• _YOUR ASSIGNMENT_
Transcribe the stretch of entries below from the line with "(05 R183). -/" through the line with "LNK_CAL_END (05 R188). -/", exactly and with both ends included; leave out all other lines.

+-------+

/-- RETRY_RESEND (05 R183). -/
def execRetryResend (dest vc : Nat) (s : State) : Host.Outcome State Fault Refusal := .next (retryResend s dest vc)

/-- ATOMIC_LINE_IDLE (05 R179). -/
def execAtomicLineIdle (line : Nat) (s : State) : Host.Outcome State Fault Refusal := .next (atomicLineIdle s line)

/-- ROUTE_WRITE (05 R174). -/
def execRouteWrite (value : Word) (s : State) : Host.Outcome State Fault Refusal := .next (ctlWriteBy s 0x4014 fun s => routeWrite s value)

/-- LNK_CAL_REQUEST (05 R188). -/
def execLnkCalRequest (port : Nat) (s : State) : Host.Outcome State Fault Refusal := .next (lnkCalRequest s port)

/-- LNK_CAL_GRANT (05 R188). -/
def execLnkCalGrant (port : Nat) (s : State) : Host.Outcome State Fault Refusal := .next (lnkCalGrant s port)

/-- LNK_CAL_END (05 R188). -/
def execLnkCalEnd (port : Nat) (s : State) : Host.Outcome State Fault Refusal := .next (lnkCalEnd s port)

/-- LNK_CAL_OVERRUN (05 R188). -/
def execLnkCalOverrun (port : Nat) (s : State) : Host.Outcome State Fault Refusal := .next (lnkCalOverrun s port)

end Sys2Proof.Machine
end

+-------+

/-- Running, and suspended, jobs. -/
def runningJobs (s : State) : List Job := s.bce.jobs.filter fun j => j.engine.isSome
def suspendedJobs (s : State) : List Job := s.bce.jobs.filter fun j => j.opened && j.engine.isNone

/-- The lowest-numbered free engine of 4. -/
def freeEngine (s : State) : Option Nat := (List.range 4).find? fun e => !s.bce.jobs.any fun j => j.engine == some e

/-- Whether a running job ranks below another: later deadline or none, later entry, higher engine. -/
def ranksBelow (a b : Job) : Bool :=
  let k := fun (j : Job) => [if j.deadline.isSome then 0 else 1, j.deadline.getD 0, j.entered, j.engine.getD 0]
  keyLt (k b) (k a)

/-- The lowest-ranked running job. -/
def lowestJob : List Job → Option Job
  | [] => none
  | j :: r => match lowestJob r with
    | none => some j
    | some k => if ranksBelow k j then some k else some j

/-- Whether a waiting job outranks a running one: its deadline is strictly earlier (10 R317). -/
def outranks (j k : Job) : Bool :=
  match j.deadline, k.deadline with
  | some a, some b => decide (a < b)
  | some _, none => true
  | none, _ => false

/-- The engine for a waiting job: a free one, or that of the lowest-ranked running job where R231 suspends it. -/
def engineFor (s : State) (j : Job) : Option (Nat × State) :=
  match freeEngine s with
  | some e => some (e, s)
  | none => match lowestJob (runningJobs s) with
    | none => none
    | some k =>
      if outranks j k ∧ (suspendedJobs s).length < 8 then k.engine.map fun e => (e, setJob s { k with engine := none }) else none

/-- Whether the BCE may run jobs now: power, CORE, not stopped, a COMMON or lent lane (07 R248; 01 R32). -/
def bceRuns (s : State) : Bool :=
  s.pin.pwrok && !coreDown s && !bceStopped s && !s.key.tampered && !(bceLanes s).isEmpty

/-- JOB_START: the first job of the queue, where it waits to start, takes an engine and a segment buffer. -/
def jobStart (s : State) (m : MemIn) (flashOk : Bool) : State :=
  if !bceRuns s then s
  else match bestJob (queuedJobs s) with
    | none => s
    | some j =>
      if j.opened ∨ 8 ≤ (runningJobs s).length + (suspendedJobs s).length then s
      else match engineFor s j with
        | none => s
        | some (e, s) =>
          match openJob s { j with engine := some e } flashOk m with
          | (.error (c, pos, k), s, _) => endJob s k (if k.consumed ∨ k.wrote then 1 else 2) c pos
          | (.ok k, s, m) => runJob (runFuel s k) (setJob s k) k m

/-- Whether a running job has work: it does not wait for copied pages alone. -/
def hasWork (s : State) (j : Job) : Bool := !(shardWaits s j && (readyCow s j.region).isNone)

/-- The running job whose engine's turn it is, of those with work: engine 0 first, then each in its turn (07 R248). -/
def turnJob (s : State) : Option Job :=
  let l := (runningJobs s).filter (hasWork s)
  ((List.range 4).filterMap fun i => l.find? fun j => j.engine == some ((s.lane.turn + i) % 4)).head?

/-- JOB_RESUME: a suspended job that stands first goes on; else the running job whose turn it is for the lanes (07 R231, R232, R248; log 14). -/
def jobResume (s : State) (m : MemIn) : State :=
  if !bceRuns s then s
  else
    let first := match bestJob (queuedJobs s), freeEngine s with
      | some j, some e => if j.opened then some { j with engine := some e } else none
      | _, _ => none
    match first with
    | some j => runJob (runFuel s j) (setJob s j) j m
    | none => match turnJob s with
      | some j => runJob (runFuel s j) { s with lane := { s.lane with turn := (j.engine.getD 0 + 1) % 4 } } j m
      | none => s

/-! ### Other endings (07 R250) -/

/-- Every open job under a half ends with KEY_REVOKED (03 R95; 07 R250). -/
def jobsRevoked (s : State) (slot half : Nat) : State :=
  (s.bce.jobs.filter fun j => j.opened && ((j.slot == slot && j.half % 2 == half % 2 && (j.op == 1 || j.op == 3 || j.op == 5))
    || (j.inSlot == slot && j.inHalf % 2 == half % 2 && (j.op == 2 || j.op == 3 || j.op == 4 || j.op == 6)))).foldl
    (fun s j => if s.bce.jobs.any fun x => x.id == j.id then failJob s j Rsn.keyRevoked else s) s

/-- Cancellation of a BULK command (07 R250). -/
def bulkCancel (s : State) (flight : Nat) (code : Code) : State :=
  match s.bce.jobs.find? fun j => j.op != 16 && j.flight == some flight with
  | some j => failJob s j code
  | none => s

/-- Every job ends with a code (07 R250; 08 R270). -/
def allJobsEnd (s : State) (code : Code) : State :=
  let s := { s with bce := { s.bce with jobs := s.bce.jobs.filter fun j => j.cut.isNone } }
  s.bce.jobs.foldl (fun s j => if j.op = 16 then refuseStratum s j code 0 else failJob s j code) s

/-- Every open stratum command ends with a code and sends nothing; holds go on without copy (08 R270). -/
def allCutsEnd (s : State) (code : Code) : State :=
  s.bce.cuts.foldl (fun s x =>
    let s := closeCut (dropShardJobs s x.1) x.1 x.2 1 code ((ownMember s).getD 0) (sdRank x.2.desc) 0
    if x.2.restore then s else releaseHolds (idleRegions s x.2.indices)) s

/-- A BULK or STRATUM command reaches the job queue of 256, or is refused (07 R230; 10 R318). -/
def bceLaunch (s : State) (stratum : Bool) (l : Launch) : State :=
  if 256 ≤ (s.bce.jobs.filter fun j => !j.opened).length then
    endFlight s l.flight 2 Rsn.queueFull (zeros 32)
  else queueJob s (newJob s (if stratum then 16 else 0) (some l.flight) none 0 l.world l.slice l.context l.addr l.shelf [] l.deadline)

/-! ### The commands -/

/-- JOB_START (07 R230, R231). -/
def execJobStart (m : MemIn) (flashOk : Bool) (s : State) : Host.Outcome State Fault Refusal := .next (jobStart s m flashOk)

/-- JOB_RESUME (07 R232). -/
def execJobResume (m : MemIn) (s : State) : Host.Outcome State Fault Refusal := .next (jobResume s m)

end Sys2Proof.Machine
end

+-------+

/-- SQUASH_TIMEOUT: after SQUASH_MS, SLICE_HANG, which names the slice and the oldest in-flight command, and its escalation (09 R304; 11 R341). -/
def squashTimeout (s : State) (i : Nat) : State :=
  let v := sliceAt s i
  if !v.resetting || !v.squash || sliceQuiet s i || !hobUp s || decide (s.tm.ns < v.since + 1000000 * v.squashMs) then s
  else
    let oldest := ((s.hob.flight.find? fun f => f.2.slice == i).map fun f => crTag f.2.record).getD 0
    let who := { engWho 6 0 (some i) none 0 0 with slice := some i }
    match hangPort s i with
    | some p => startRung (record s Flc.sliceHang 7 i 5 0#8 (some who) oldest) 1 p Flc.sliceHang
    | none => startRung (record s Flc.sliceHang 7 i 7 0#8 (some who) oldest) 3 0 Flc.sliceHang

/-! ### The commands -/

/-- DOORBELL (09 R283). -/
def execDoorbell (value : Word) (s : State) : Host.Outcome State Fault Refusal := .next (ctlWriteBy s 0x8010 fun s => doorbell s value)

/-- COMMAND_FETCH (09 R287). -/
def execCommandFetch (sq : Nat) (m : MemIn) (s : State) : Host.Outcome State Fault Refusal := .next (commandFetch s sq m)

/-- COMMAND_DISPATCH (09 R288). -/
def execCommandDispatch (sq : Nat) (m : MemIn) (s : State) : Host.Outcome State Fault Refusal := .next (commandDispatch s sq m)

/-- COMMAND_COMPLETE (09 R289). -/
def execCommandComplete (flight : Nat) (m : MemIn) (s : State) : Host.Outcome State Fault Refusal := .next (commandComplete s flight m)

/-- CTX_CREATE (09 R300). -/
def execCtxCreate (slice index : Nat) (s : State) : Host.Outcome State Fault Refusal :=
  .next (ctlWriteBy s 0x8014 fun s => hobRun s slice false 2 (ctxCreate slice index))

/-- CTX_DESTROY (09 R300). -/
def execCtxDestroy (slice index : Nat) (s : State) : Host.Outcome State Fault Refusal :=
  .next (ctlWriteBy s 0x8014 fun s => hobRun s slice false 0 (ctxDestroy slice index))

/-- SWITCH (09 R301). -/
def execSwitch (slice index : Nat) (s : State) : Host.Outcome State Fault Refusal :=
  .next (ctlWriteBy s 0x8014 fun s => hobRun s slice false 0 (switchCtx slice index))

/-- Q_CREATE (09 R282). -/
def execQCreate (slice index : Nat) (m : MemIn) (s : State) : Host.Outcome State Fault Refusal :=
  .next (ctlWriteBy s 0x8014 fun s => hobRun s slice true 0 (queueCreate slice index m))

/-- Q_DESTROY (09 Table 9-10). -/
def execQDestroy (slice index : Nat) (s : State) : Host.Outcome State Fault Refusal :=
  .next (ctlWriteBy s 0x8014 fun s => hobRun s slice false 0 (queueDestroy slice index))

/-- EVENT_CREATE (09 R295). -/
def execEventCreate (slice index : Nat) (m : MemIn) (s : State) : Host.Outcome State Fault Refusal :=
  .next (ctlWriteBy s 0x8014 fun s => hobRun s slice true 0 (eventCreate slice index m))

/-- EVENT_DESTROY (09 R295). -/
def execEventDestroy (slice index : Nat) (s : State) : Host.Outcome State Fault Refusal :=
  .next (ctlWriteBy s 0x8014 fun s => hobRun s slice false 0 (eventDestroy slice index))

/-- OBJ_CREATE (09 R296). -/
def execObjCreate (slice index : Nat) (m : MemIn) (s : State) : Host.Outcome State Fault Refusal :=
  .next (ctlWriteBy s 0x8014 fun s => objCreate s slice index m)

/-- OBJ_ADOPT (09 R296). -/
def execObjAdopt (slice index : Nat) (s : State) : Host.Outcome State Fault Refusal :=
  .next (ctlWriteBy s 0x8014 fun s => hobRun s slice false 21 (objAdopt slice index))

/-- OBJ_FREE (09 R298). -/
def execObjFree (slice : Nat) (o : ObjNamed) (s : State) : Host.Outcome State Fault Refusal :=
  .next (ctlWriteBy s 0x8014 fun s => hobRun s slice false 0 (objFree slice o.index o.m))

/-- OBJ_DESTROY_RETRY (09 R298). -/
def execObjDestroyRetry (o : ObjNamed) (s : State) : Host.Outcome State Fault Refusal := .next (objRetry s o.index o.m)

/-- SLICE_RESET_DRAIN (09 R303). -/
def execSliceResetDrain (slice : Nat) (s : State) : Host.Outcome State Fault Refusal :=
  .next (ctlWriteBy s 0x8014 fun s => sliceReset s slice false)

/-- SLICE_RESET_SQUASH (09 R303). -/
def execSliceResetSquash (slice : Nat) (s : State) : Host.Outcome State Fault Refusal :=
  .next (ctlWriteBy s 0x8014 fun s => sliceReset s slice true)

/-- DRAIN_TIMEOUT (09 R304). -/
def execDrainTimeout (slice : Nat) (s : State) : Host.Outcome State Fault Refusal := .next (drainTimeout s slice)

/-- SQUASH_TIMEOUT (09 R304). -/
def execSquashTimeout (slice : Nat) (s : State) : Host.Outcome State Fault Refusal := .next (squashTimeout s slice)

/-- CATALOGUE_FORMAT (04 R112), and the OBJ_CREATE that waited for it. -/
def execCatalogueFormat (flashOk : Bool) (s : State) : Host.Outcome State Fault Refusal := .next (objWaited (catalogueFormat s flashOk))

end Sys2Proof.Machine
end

+-------+

• _YOUR SOLUTION_
/-- RETRY_RESEND (05 R183). -/
def execRetryResend (dest vc : Nat) (s : State) : Host.Outcome State Fault Refusal := .next (retryResend s dest vc)

/-- ATOMIC_LINE_IDLE (05 R179). -/
def execAtomicLineIdle (line : Nat) (s : State) : Host.Outcome State Fault Refusal := .next (atomicLineIdle s line)

/-- ROUTE_WRITE (05 R174). -/
def execRouteWrite (value : Word) (s : State) : Host.Outcome State Fault Refusal := .next (ctlWriteBy s 0x4014 fun s => routeWrite s value)

/-- LNK_CAL_REQUEST (05 R188). -/
def execLnkCalRequest (port : Nat) (s : State) : Host.Outcome State Fault Refusal := .next (lnkCalRequest s port)

/-- LNK_CAL_GRANT (05 R188). -/
def execLnkCalGrant (port : Nat) (s : State) : Host.Outcome State Fault Refusal := .next (lnkCalGrant s port)

/-- LNK_CAL_END (05 R188). -/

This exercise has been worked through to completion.